„Ewolucja daje nam wszystko, o czym moglibyśmy marzyć: ironię, bohaterstwo, jedność i różnorodność, jak i tragiczne zakończenie. Wszystko we mnie lgnie do niej za wyjątkiem rozumu.” – C.S. Lewis
Argumenty przeciwko teorii ewolucji można podzielić na cztery kategorie. Możemy mówić o poszczególnych dowodach dotyczących faktów (dowody doświadczalne), o błędach logicznych (odnoszące się do struktury argumentacji), o kwestiach etycznych i wreszcie o argumentacji transcendentalnej, która obejmuje założenia wstępne debaty o ewolucji. Oczywiście te kategorie nie są hermetyczne.
Poszczególne dowody
Konkretnych dowodów przeciwko ewolucji nie brakuje.
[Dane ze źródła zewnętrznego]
-- ==== Sys2Proof/Laws/State.lean ====
section
/-! SUPPORT. What each update of the device leaves alone: one lemma per field, and the field it changes. -/

namespace Sys2Proof.Laws

open Sys2Proof.Machine

variable (d : Dev)

/-! ### `w` -/

@[simp] theorem w_ns (f : Fld) (v : Nat) : (d.w f v).ns = d.ns := rfl
@[simp] theorem w_tlt (f : Fld) (v : Nat) : (d.w f v).tlt = d.tlt := rfl
@[simp] theorem w_draws (f : Fld) (v : Nat) : (d.w f v).draws = d.draws := rfl
@[simp] theorem w_rd (f : Fld) (v : Nat) : (d.w f v).rd = d.rd := rfl
@[simp] theorem w_q0 (f : Fld) (v : Nat) : (d.w f v).q0 = d.q0 := rfl
@[simp] theorem w_q1 (f : Fld) (v : Nat) : (d.w f v).q1 = d.q1 := rfl
@[simp] theorem w_ua (f : Fld) (v : Nat) : (d.w f v).ua = d.ua := rfl
@[simp] theorem w_co (f : Fld) (v : Nat) : (d.w f v).co = d.co := rfl
@[simp] theorem w_ck (f : Fld) (v : Nat) : (d.w f v).ck = d.ck := rfl
@[simp] theorem w_sw (f : Fld) (v : Nat) : (d.w f v).sw = d.sw := rfl
@[simp] theorem w_gr (f : Fld) (v : Nat) : (d.w f v).gr = d.gr := rfl
@[simp] theorem w_ld (f : Fld) (v : Nat) : (d.w f v).ld = d.ld := rfl
@[simp] theorem w_bd (f : Fld) (v : Nat) : (d.w f v).bd = d.bd := rfl
@[simp] theorem w_hp (f : Fld) (v : Nat) : (d.w f v).hp = d.hp := rfl
@[simp] theorem w_en (f : Fld) (v : Nat) : (d.w f v).en = d.en := rfl
@[simp] theorem w_pe (f : Fld) (v : Nat) : (d.w f v).pe = d.pe := rfl
@[simp] theorem w_sr (f : Fld) (v : Nat) : (d.w f v).sr = d.sr := rfl
@[simp] theorem w_com (f : Fld) (v : Nat) : (d.w f v).com = d.com := rfl
@[simp] theorem w_sp (f : Fld) (v : Nat) : (d.w f v).sp = d.sp := rfl
@[simp] theorem w_ot (f : Fld) (v : Nat) : (d.w f v).ot = d.ot := rfl
@[simp] theorem w_ky (f : Fld) (v : Nat) : (d.w f v).ky = d.ky := rfl
@[simp] theorem w_st (f : Fld) (v : Nat) : (d.w f v).st = d.st := rfl
@[simp] theorem w_bt (f : Fld) (v : Nat) : (d.w f v).bt = d.bt := rfl
@[simp] theorem w_lg (f : Fld) (v : Nat) : (d.w f v).lg = d.lg := rfl
@[simp] theorem w_qp (f : Fld) (v : Nat) : (d.w f v).qp = d.qp := rfl
@[simp] theorem w_qm (f : Fld) (v : Nat) : (d.w f v).qm = d.qm := rfl
@[simp] theorem w_seen (f : Fld) (v : Nat) : (d.w f v).seen = d.seen := rfl
@[simp] theorem w_gpWas (f : Fld) (v : Nat) : (d.w f v).gpWas = d.gpWas := rfl
@[simp] theorem w_mem (f : Fld) (v : Nat) : (d.w f v).mem = d.mem := rfl

/-! ### `set` -/

@[simp] theorem set_ns (f : Fld) : (d.set f).ns = d.ns := rfl
@[simp] theorem set_tlt (f : Fld) : (d.set f).tlt = d.tlt := rfl
@[simp] theorem set_draws (f : Fld) : (d.set f).draws = d.draws := rfl
@[simp] theorem set_rd (f : Fld) : (d.set f).rd = d.rd := rfl
@[simp] theorem set_q0 (f : Fld) : (d.set f).q0 = d.q0 := rfl
@[simp] theorem set_q1 (f : Fld) : (d.set f).q1 = d.q1 := rfl
@[simp] theorem set_ua (f : Fld) : (d.set f).ua = d.ua := rfl
@[simp] theorem set_co (f : Fld) : (d.set f).co = d.co := rfl
@[simp] theorem set_ck (f : Fld) : (d.set f).ck = d.ck := rfl
@[simp] theorem set_sw (f : Fld) : (d.set f).sw = d.sw := rfl
@[simp] theorem set_gr (f : Fld) : (d.set f).gr = d.gr := rfl
@[simp] theorem set_ld (f : Fld) : (d.set f).ld = d.ld := rfl
@[simp] theorem set_bd (f : Fld) : (d.set f).bd = d.bd := rfl
@[simp] theorem set_hp (f : Fld) : (d.set f).hp = d.hp := rfl
@[simp] theorem set_en (f : Fld) : (d.set f).en = d.en := rfl
@[simp] theorem set_pe (f : Fld) : (d.set f).pe = d.pe := rfl
@[simp] theorem set_sr (f : Fld) : (d.set f).sr = d.sr := rfl
@[simp] theorem set_com (f : Fld) : (d.set f).com = d.com := rfl
@[simp] theorem set_sp (f : Fld) : (d.set f).sp = d.sp := rfl
@[simp] theorem set_ot (f : Fld) : (d.set f).ot = d.ot := rfl
@[simp] theorem set_ky (f : Fld) : (d.set f).ky = d.ky := rfl
@[simp] theorem set_st (f : Fld) : (d.set f).st = d.st := rfl
@[simp] theorem set_bt (f : Fld) : (d.set f).bt = d.bt := rfl
@[simp] theorem set_lg (f : Fld) : (d.set f).lg = d.lg := rfl
@[simp] theorem set_qp (f : Fld) : (d.set f).qp = d.qp := rfl
@[simp] theorem set_qm (f : Fld) : (d.set f).qm = d.qm := rfl
@[simp] theorem set_seen (f : Fld) : (d.set f).seen = d.seen := rfl
@[simp] theorem set_gpWas (f : Fld) : (d.set f).gpWas = d.gpWas := rfl
@[simp] theorem set_mem (f : Fld) : (d.set f).mem = d.mem := rfl

/-! ### `clr` -/

@[simp] theorem clr_ns (f : Fld) : (d.clr f).ns = d.ns := rfl
@[simp] theorem clr_tlt (f : Fld) : (d.clr f).tlt = d.tlt := rfl
@[simp] theorem clr_draws (f : Fld) : (d.clr f).draws = d.draws := rfl
@[simp] theorem clr_rd (f : Fld) : (d.clr f).rd = d.rd := rfl
@[simp] theorem clr_q0 (f : Fld) : (d.clr f).q0 = d.q0 := rfl
@[simp] theorem clr_q1 (f : Fld) : (d.clr f).q1 = d.q1 := rfl
@[simp] theorem clr_ua (f : Fld) : (d.clr f).ua = d.ua := rfl
@[simp] theorem clr_co (f : Fld) : (d.clr f).co = d.co := rfl
@[simp] theorem clr_ck (f : Fld) : (d.clr f).ck = d.ck := rfl
@[simp] theorem clr_sw (f : Fld) : (d.clr f).sw = d.sw := rfl
@[simp] theorem clr_gr (f : Fld) : (d.clr f).gr = d.gr := rfl
@[simp] theorem clr_ld (f : Fld) : (d.clr f).ld = d.ld := rfl
@[simp] theorem clr_bd (f : Fld) : (d.clr f).bd = d.bd := rfl
@[simp] theorem clr_hp (f : Fld) : (d.clr f).hp = d.hp := rfl
@[simp] theorem clr_en (f : Fld) : (d.clr f).en = d.en := rfl
@[simp] theorem clr_pe (f : Fld) : (d.clr f).pe = d.pe := rfl
@[simp] theorem clr_sr (f : Fld) : (d.clr f).sr = d.sr := rfl
@[simp] theorem clr_com (f : Fld) : (d.clr f).com = d.com := rfl
@[simp] theorem clr_sp (f : Fld) : (d.clr f).sp = d.sp := rfl
@[simp] theorem clr_ot (f : Fld) : (d.clr f).ot = d.ot := rfl
@[simp] theorem clr_ky (f : Fld) : (d.clr f).ky = d.ky := rfl
@[simp] theorem clr_st (f : Fld) : (d.clr f).st = d.st := rfl
@[simp] theorem clr_bt (f : Fld) : (d.clr f).bt = d.bt := rfl
@[simp] theorem clr_lg (f : Fld) : (d.clr f).lg = d.lg := rfl
@[simp] theorem clr_qp (f : Fld) : (d.clr f).qp = d.qp := rfl
@[simp] theorem clr_qm (f : Fld) : (d.clr f).qm = d.qm := rfl
@[simp] theorem clr_seen (f : Fld) : (d.clr f).seen = d.seen := rfl
@[simp] theorem clr_gpWas (f : Fld) : (d.clr f).gpWas = d.gpWas := rfl
@[simp] theorem clr_mem (f : Fld) : (d.clr f).mem = d.mem := rfl

/-! ### `inc` -/

@[simp] theorem inc_ns (f : Fld) : (d.inc f).ns = d.ns := rfl
@[simp] theorem inc_tlt (f : Fld) : (d.inc f).tlt = d.tlt := rfl
@[simp] theorem inc_draws (f : Fld) : (d.inc f).draws = d.draws := rfl
@[simp] theorem inc_rd (f : Fld) : (d.inc f).rd = d.rd := rfl
@[simp] theorem inc_q0 (f : Fld) : (d.inc f).q0 = d.q0 := rfl
@[simp] theorem inc_q1 (f : Fld) : (d.inc f).q1 = d.q1 := rfl
@[simp] theorem inc_ua (f : Fld) : (d.inc f).ua = d.ua := rfl
@[simp] theorem inc_co (f : Fld) : (d.inc f).co = d.co := rfl
@[simp] theorem inc_ck (f : Fld) : (d.inc f).ck = d.ck := rfl
@[simp] theorem inc_sw (f : Fld) : (d.inc f).sw = d.sw := rfl
@[simp] theorem inc_gr (f : Fld) : (d.inc f).gr = d.gr := rfl
@[simp] theorem inc_ld (f : Fld) : (d.inc f).ld = d.ld := rfl
@[simp] theorem inc_bd (f : Fld) : (d.inc f).bd = d.bd := rfl
@[simp] theorem inc_hp (f : Fld) : (d.inc f).hp = d.hp := rfl
@[simp] theorem inc_en (f : Fld) : (d.inc f).en = d.en := rfl
@[simp] theorem inc_pe (f : Fld) : (d.inc f).pe = d.pe := rfl
@[simp] theorem inc_sr (f : Fld) : (d.inc f).sr = d.sr := rfl
@[simp] theorem inc_com (f : Fld) : (d.inc f).com = d.com := rfl
@[simp] theorem inc_sp (f : Fld) : (d.inc f).sp = d.sp := rfl
@[simp] theorem inc_ot (f : Fld) : (d.inc f).ot = d.ot := rfl
@[simp] theorem inc_ky (f : Fld) : (d.inc f).ky = d.ky := rfl
@[simp] theorem inc_st (f : Fld) : (d.inc f).st = d.st := rfl
@[simp] theorem inc_bt (f : Fld) : (d.inc f).bt = d.bt := rfl
@[simp] theorem inc_lg (f : Fld) : (d.inc f).lg = d.lg := rfl
@[simp] theorem inc_qp (f : Fld) : (d.inc f).qp = d.qp := rfl
@[simp] theorem inc_qm (f : Fld) : (d.inc f).qm = d.qm := rfl
@[simp] theorem inc_seen (f : Fld) : (d.inc f).seen = d.seen := rfl
@[simp] theorem inc_gpWas (f : Fld) : (d.inc f).gpWas = d.gpWas := rfl
@[simp] theorem inc_mem (f : Fld) : (d.inc f).mem = d.mem := rfl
Wiele z nich jest bardzo mocnych, jednakże musimy być świadomi, że wszystkie te dowody, podobnie jak samą teorię ewolucji, określa paradygmat. Co więcej, dowody mogą stracić swoją aktualność z powodu zmiany fundamentu całej debaty. Kilka przykładów:
1. Powstanie skamielin. Uniformitarianizm głosi, iż zapis kopalny został ukształtowany w wyniku powolnego proces w przeciągu wielu milionów lat. Jednakże nie jest on w stanie wyjaśnić całego bogactwa skamielin. Weźmy na przykład pokłady skamielin zawierające obfitość różnorodnych egzotycznych zwierząt – wszystko „upakowane” razem. Zwróćmy też uwagę na paliwa pochodzące ze skamielin. Ile masy zielonej potrzebowalibyśmy na utworzenie półmetrowej warstwy węgla? Innymi słowy, aby otrzymać pokłady węgla, które występują współcześnie musielibyśmy jednocześnie pogrzebać w ziemi wszystkie lasy występujące na świecie. Tylko globalny kataklizm mógłby to osiągnąć. Przewracające się drzewo – raz na dziesięć lat – nic by nie dało.
2. Entropia: materia pozostawiona sama sobie oddala się od stanu uporządkowanego. Podczas, gdy ewolucja wymaga czegoś odwrotnego. Odwołanie do „otwartych systemów” nie pomoże w rozwiązaniu tej kwestii. Otwarte i zamknięte systemy są jedynie abstrakcjami. Pozostaje natomiast fakt doświadczalnie stwierdzony, iż w każdym przypadku dodanie energii (z wewnątrz lub zewnątrz systemu) powoduje rozpad, a nie organizację. Jeśli złożysz materiały budowlane na placu – energia słoneczna nie wybuduje za ciebie domu. Z biegiem czasu jednak doprowadzi do ich zniszczenia.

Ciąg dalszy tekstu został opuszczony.